MarkW (@guest_179052)
1 year ago

We spent a week in the southwest this March with our trailer and had to change plans due to high winds a couple of times. But as we are primarily boon-dockers, this was not a big deal. It is unfortunate, though, that more and more campgrounds are switching from FCFS to — yuck! Thank god for boondocking.

Warren G (@guest_179041)
1 year ago

Great information! I’ve bookmarked already.

Pat Larson (@guest_179037)
1 year ago

Drive Weather works wonderfully for wind, precipitation and temperature over your whole intended driving route and it will also show how it changes over the next few days. Very useful.

Diane Mc (@guest_179120)
1 year ago
Reply to  Pat Larson

Drive Weather is my favorite. Gives you 7 days of information. Will show different routes. Everything from the wind to temps, type of weather; rain, snow, thunderstorms, fog, hail, freezing fog/rain, smoke, haze, dust/sand, funnel cloud as well as blue skies, overcast and in between. And depending on which of these will tell you definite, likely, chance, light, moderate, heavy. Some of this is free, some is under the $9.99/yr subscription. Well worth 10 bucks. Has helped us many times.

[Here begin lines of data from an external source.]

/-- R127: the tests, and R305 with S = 0. -/
theorem test_decode_data_processing_tests :
    decodeArm 0x931304A5#32 = .tst .ls 3 0 (.imm 4#4 0xA5#8) ∧
    decodeArm 0xA139F261#32 = .teq .ge 9 15 (.regImm 1 .ror 4#5) ∧
    decodeArm 0xB15E2553#32 = .cmp .lt 14 2 (.regReg 3 .asr 5) ∧
    decodeArm 0xC3778F0F#32 = .cmn .gt 7 8 (.imm 15#4 0x0F#8) ∧
    decodeArm 0xE1000000#32 = .psrSpaceNop .al .tst 0 0 (.regImm 0 .lsl 0#5) ∧
    decodeArm 0x0321E233#32 = .psrSpaceNop .eq .teq 1 14 (.imm 2#4 0x33#8) ∧
    decodeArm 0x114F3024#32 = .psrSpaceNop .ne .cmp 15 3 (.regImm 4 .lsr 0#5) ∧
    decodeArm 0xE1626817#32 = .psrSpaceNop .al .cmn 2 6 (.regReg 7 .lsl 8) := by decide

/-- R127: the logical opcodes with immediates, the moves with any Rn field. -/
theorem test_decode_data_processing_moves :
    decodeArm 0xD39100FF#32 = .orr .le true 1 0 (.imm 0#4 0xFF#8) ∧
    decodeArm 0xE1A0F00E#32 = .mov .al false 0 15 (.regImm 14 .lsl 0#5) ∧
    decodeArm 0xE3B91801#32 = .mov .al true 9 1 (.imm 8#4 1#8) ∧
    decodeArm 0x03D34180#32 = .bic .eq true 3 4 (.imm 1#4 0x80#8) ∧
    decodeArm 0xE1E05776#32 = .mvn .al false 0 5 (.regReg 6 .ror 7) := by decide

/-- R129. -/
theorem test_decode_psr_transfer :
    decodeArm 0xE10F3000#32 = .mrs .al false 3 ∧
    decodeArm 0x114FC000#32 = .mrs .ne true 12 ∧
    decodeArm 0xE129F005#32 = .msrReg .al false 0b1001#4 5 ∧
    decodeArm 0x416FF001#32 = .msrReg .mi true 0b1111#4 1 ∧
    decodeArm 0xE328F2F0#32 = .msrImm .al false 0b1000#4 2#4 0xF0#8 := by decide

/-- R130, R131. -/
theorem test_decode_multiply :
    decodeArm 0xE0130291#32 = .mul .al true 3 0 2 1 ∧
    decodeArm 0x00245697#32 = .mla .eq false 4 5 6 7 ∧
    decodeArm 0xE0810392#32 = .umull .al false 1 0 3 2 ∧
    decodeArm 0xE0B89A9B#32 = .umlal .al true 8 9 10 11 ∧
    decodeArm 0x20D54392#32 = .smull .cs true 5 4 3 2 ∧
    decodeArm 0xE0E76E9D#32 = .smlal .al false 7 6 14 13 := by decide

/-- R136: P, U, B, W and L, the immediate offset and the shifted register. -/
theorem test_decode_single_transfer :
    decodeArm 0xE5910FFF#32 = .ldrPre .al true false 1 0 (.imm 0xFFF#12) ∧
    decodeArm 0x17323104#32 = .ldrPre .ne false true 2 3 (.reg 4 .lsl 2#5) ∧
    decodeArm 0xE49DF004#32 = .ldrPost .al true 13 15 (.imm 4#12) ∧
    decodeArm 0xE5F56001#32 = .ldrbPre .al true true 5 6 (.imm 1#12) ∧
    decodeArm 0x665781C9#32 = .ldrbPost .vs false 7 8 (.reg 9 .asr 3#5) ∧
    decodeArm 0xE50AB008#32 = .strPre .al false false 10 11 (.imm 8#12) ∧
    decodeArm 0xE68C1FE2#32 = .strPost .al true 12 1 (.reg 2 .ror 31#5) ∧
    decodeArm 0x57E340A5#32 = .strbPre .pl true true 3 4 (.reg 5 .lsr 1#5) ∧
    decodeArm 0xE4467800#32 = .strbPost .al false 6 7 (.imm 0x800#12) ∧
    decodeArm 0xE4B10004#32 = .ldrt .al true 1 0 (.imm 4#12) ∧
    decodeArm 0xE4723001#32 = .ldrbt .al false 2 3 (.imm 1#12) ∧
    decodeArm 0xE4A45000#32 = .strt .al true 4 5 (.imm 0#12) ∧
    decodeArm 0xE6E67008#32 = .strbt .al true 6 7 (.reg 8 .lsl 0#5) := by decide

/-- R134, R392, R393: S H and L, both offset forms. -/
theorem test_decode_halfword_transfer :
    decodeArm 0xE1D102BF#32 = .ldrh .al true true false 1 0 (.imm 0x2F#8) ∧
    decodeArm 0xE08230B4#32 = .strh .al false true false 2 3 (.reg 0#4 4) ∧
    decodeArm 0x113560D7#32 = .ldrsb .ne true false true 5 6 (.reg 0#4 7) ∧
    decodeArm 0xE1F89AF1#32 = .ldrsh .al true true true 8 9 (.imm 0xA1#8) ∧
    decodeArm 0xE1C100F2#32 = .signedStore .al true true false true 1 0 (.imm 2#8) ∧
    decodeArm 0xE08103D2#32 = .signedStore .al false true false false 1 0 (.reg 3#4 2) ∧
    decodeArm 0xE1D10090#32 = .halfSh00 .al true true false true 1 0 (.imm 0#8) ∧
    decodeArm 0xE0634095#32 = .halfSh00 .al false false true false 3 4 (.imm 5#8) := by decide

/-- R132. -/
theorem test_decode_swap :
    decodeArm 0xE1010092#32 = .swp .al 1 0 0#4 2 ∧
    decodeArm 0xA1434095#32 = .swpb .ge 3 4 0#4 5 := by decide

/-- R138: P, U, S, W and L. -/
theorem test_decode_block_transfer :
    decodeArm 0xE8FDC00F#32 = .ldmia .al true true 13 0xC00F#16 ∧
    decodeArm 0xE9980025#32 = .ldmib .al false false 8 0x0025#16 ∧
    decodeArm 0x08318000#32 = .ldmda .eq false true 1 0x8000#16 ∧
    decodeArm 0xE9520001#32 = .ldmdb .al true false 2 0x0001#16 ∧
    decodeArm 0xE8A3FFFF#32 = .stmia .al false true 3 0xFFFF#16 ∧
    decodeArm 0xE9C47FFE#32 = .stmib .al true false 4 0x7FFE#16 ∧
    decodeArm 0xE80500F0#32 = .stmda .al false false 5 0x00F0#16 ∧
    decodeArm 0xE92D4010#32 = .stmdb .al false true 13 0x4010#16 := by decide

/-- R133, R139, R143, R182. -/
theorem test_decode_branch_and_system :
    decodeArm 0xEAFFFFFE#32 = .b .al 0xFFFFFE#24 ∧
    decodeArm 0x1B000010#32 = .bl .ne 0x000010#24 ∧
    decodeArm 0xE12FFF1E#32 = .bx .al 14 ∧
    decodeArm 0xEF123456#32 = .swi .al 0x123456#24 ∧
    decodeArm 0xFA000000#32 = .reservedCond 0xA000000#28 := by decide

/-- R137, R140 to R142. -/
theorem test_decode_undefined_and_coprocessor :
    decodeArm 0xE700003F#32 = .undefined .al 0x80001#20 0xF#4 ∧
    decodeArm 0xED501203#32 = .ldc .al true false true false 0#4 1#4 2#4 3#8 ∧
    decodeArm 0xECA456FF#32 = .stc .al false true false true 4#4 5#4 6#4 0xFF#8 ∧
    decodeArm 0xEE1234A6#32 = .cdp .al 1#4 2#4 3#4 4#4 5#3 6#4 ∧
    decodeArm 0xEEE12395#32 = .mcr .al 7#3 1#4 2#4 3#4 4#3 5#4 ∧
    decodeArm 0xEE3FED5C#32 = .mrc .al 1#3 15#4 14#4 13#4 2#3 12#4 := by decide

/-- R160 to R162. -/
theorem test_decode_thumb_formats_1_to_3 :
    decodeThumb 0x0088#16 = .tLslImm 2#5 1 0 ∧
    decodeThumb 0x0FD3#16 = .tLsrImm 31#5 2 3 ∧
    decodeThumb 0x1025#16 = .tAsrImm 0#5 4 5 ∧
    decodeThumb 0x1888#16 = .tAddReg 2 1 0 ∧
    decodeThumb 0x1AE5#16 = .tSubReg 3 4 5 ∧
    decodeThumb 0x1DF5#16 = .tAddImm3 7#3 6 5 ∧
    decodeThumb 0x1E53#16 = .tSubImm3 1#3 2 3 ∧
    decodeThumb 0x20FF#16 = .tMovImm 0 0xFF#8 ∧
    decodeThumb 0x2980#16 = .tCmpImm 1 0x80#8 ∧
    decodeThumb 0x3601#16 = .tAddImm8 6 1#8 ∧
    decodeThumb 0x3F7F#16 = .tSubImm8 7 0x7F#8 := by decide

/-- R163. -/
theorem test_decode_thumb_format_4 :
    decodeThumb 0x4008#16 = .tAnd 1 0 ∧
    decodeThumb 0x4053#16 = .tEor 2 3 ∧
    decodeThumb 0x409E#16 = .tLsl 3 6 ∧
    decodeThumb 0x40E1#16 = .tLsr 4 1 ∧
    decodeThumb 0x412C#16 = .tAsr 5 4 ∧
    decodeThumb 0x4177#16 = .tAdc 6 7 ∧
    decodeThumb 0x41BA#16 = .tSbc 7 2 ∧
    decodeThumb 0x41C5#16 = .tRor 0 5 ∧
    decodeThumb 0x4208#16 = .tTst 1 0 ∧
    decodeThumb 0x4253#16 = .tNeg 2 3 ∧
    decodeThumb 0x429E#16 = .tCmp 3 6 ∧
    decodeThumb 0x42E1#16 = .tCmn 4 1 ∧
    decodeThumb 0x432C#16 = .tOrr 5 4 ∧
    decodeThumb 0x4377#16 = .tMul 6 7 ∧
    decodeThumb 0x43BA#16 = .tBic 7 2 ∧
    decodeThumb 0x43C5#16 = .tMvn 0 5 := by decide

/-- R164 to R167. -/
theorem test_decode_thumb_formats_5_to_8 :
    decodeThumb 0x4440#16 = .tAddHi 8 0 ∧
    decodeThumb 0x459C#16 = .tCmpHi 3 12 ∧
    decodeThumb 0x46F7#16 = .tMovHi 14 15 ∧
    decodeThumb 0x4770#16 = .tBx 14 0#3 ∧
    decodeThumb 0x478D#16 = .tBxH1 1 5#3 ∧
    decodeThumb 0x4D12#16 = .tLdrPc 5 0x12#8 ∧
    decodeThumb 0x5088#16 = .tStrReg 2 1 0 ∧
    decodeThumb 0x54E5#16 = .tStrbReg 3 4 5 ∧
    decodeThumb 0x59B9#16 = .tLdrReg 6 7 1 ∧
    decodeThumb 0x5D63#16 = .tLdrbReg 5 4 3 ∧
    decodeThumb 0x5288#16 = .tStrhReg 2 1 0 ∧
    decodeThumb 0x5AE5#16 = .tLdrhReg 3 4 5 ∧
    decodeThumb 0x57B9#16 = .tLdsb 6 7 1 ∧
    decodeThumb 0x5F63#16 = .tLdsh 5 4 3 := by decide

/-- R168 to R172. -/
theorem test_decode_thumb_formats_9_to_13 :
    decodeThumb 0x6053#16 = .tStrImm 1#5 2 3 ∧
    decodeThumb 0x6FE5#16 = .tLdrImm 31#5 4 5 ∧
    decodeThumb 0x7437#16 = .tStrbImm 16#5 6 7 ∧
    decodeThumb 0x7888#16 = .tLdrbImm 2#5 1 0 ∧
    decodeThumb 0x8053#16 = .tStrhImm 1#5 2 3 ∧
    decodeThumb 0x8FAE#16 = .tLdrhImm 30#5 5 6 ∧
    decodeThumb 0x9401#16 = .tStrSp 4 1#8 ∧
    decodeThumb 0x9BFF#16 = .tLdrSp 3 0xFF#8 ∧
    decodeThumb 0xA20F#16 = .tAddPc 2 0x0F#8 ∧
    decodeThumb 0xA9F0#16 = .tAddSp 1 0xF0#8 ∧
    decodeThumb 0xB004#16 = .tIncSp 4#7 ∧
    decodeThumb 0xB0FF#16 = .tDecSp 0x7F#7 := by decide

/-- R173 to R178. -/
theorem test_decode_thumb_formats_14_to_19 :
    decodeThumb 0xB50F#16 = .tPush true 0x0F#8 ∧
    decodeThumb 0xBC81#16 = .tPop false 0x81#8 ∧
    decodeThumb 0xC355#16 = .tStmia 3 0x55#8 ∧
    decodeThumb 0xCE01#16 = .tLdmia 6 0x01#8 ∧
    decodeThumb 0xD1FE#16 = .tBCond0to7 .ne 0xFE#8 ∧
    decodeThumb 0xDB10#16 = .tBCond8to11 .lt 0x10#8 ∧
    decodeThumb 0xDD80#16 = .tBCond12to13 .le 0x80#8 ∧
    decodeThumb 0xDF12#16 = .tSwi 0x12#8 ∧
    decodeThumb 0xE7FE#16 = .tB 0x7FE#11 ∧
    decodeThumb 0xF001#16 = .tBlHigh 0x001#11 ∧
    decodeThumb 0xFC00#16 = .tBlLow 0x400#11 := by decide

/-- R180: the first and last halfword of each range. -/
theorem test_decode_thumb_undefined :
    decodeThumb 0xB100#16 = .tUndefB1 0#8 ∧
    decodeThumb 0xB1FF#16 = .tUndefB1 0xFF#8 ∧
    decodeThumb 0xB200#16 = .tUndefB2 0#9 ∧
    decodeThumb 0xB3FF#16 = .tUndefB2 0x1FF#9 ∧
    decodeThumb 0xB600#16 = .tUndefB6 0#9 ∧
    decodeThumb 0xB7FF#16 = .tUndefB6 0x1FF#9 ∧
    decodeThumb 0xB800#16 = .tUndefB8 0#10 ∧
    decodeThumb 0xBBFF#16 = .tUndefB8 0x3FF#10 ∧
    decodeThumb 0xBE00#16 = .tUndefBE 0#9 ∧
    decodeThumb 0xBFFF#16 = .tUndefBE 0x1FF#9 ∧
    decodeThumb 0xDE00#16 = .tBCond14 0#8 ∧
    decodeThumb 0xDEFF#16 = .tBCond14 0xFF#8 ∧
    decodeThumb 0xE800#16 = .tUndefE8 0#11 ∧
    decodeThumb 0xEFFF#16 = .tUndefE8 0x7FF#11 := by decide

/-! ## One step of each instruction

The start and end states are those of spec/95_test_vectors.md (the number stands above each test), or worked by hand from the rule named. -/

/-- A state with the given status word, slots and memory words, everything else as after reset. -/
def given (status : Word) (slots : List (Slot × Word)) (mem : List (Word × Word)) : State :=
  let s := slots.foldl (fun s q => s.setSlot q.1 q.2) State.reset
  let s := s.setMem (mem.foldl (fun m q => m.write32 q.1 q.2) s.mem)
  match Cpsr.unpack status with
  | .ok c => s.setCpsr c
  | .error _ => s


/-- One step from the word at the pc ends with these slots, memory words, status word and SPSRs. -/
def ends (s : State) (nbits w : Nat) (slots : List (Slot × Word)) (mem : List (Word × Word)) (status : Word)
    (spsrs : List (SpsrName × Word)) : Bool :=
  match step (s.withFetchWord nbits w) with
  | .next t => slots.all (fun q => (t.cell q.1).value == q.2) && mem.all (fun q => t.mem.read32 q.1 == q.2) &&
      t.cpsr.pack == status && spsrs.all (fun q => t.spsr.get q.1 == ⟨q.2, true⟩)
  | _ => false

/-- One step from the word at the pc stops with this fault. -/
def stops (s : State) (nbits w : Nat) (f : Fault) : Bool :=
  match step (s.withFetchWord nbits w) with
  | .fault g => g == f
  | _ => false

Sandi Pearson (@guest_246767)
4 months ago
Reply to  Pat Larson

Yep..Drive Weather is our favorite! Also use Windy app. I like how they track us and at a glance I know what I need to know!

LeslieP (@guest_179019)
1 year ago

Thanks for the app information! Our truck camper is not the best rig for wind either. We’ve had to leave much anticipated areas due to high winds. I’m definitely getting those apps. We also use storm tracker but it only shows the area you are in. Safe travels the rest of the way!

Steve (@guest_178998)
1 year ago

Years ago, I had a consulting project in Gallup, NM, at exactly this time of the year. On my way south, we were forced to detour through the streets of Las Vegas, NM, due to an overturned semi blocking southbound Interstate 25. When I finally reached Gallup, every motel was packed with westbound truck drivers and car travellers because I-40 was closed at the AZ border due to dangerously high winds.

Now in 2022, an out-of -control wildfire is burning homes in rural parts of NM between that same Las Vegas and Santa Fe. So, high spring winds along I-40 are nothing new, but the number of wildfires being spread by that wind is recent. And it can be traced to the unprecedented drought that we have been experiencing in the Southwest for 15-20 years. Reports from NM indicate that some standing timber is drier than kiln-dry wood. That’s a major reason to be very concerned about climate change!

1 year ago

We’ve had to stay an extra day in places due to wind and are really glad that we did. Particularly in the SouthWest near Palm Springs where there are a ton of wind towers – I bet they know a thing or two about windy conditions with all those towers there.

In fact there’s even a sign at the KOA that we like (they have three mineral springs-fed hot tubs!) that reads, “yes, it is always windy here.”

Lee Ensminger (@guest_178969)
1 year ago

You should look at PredictWind as well.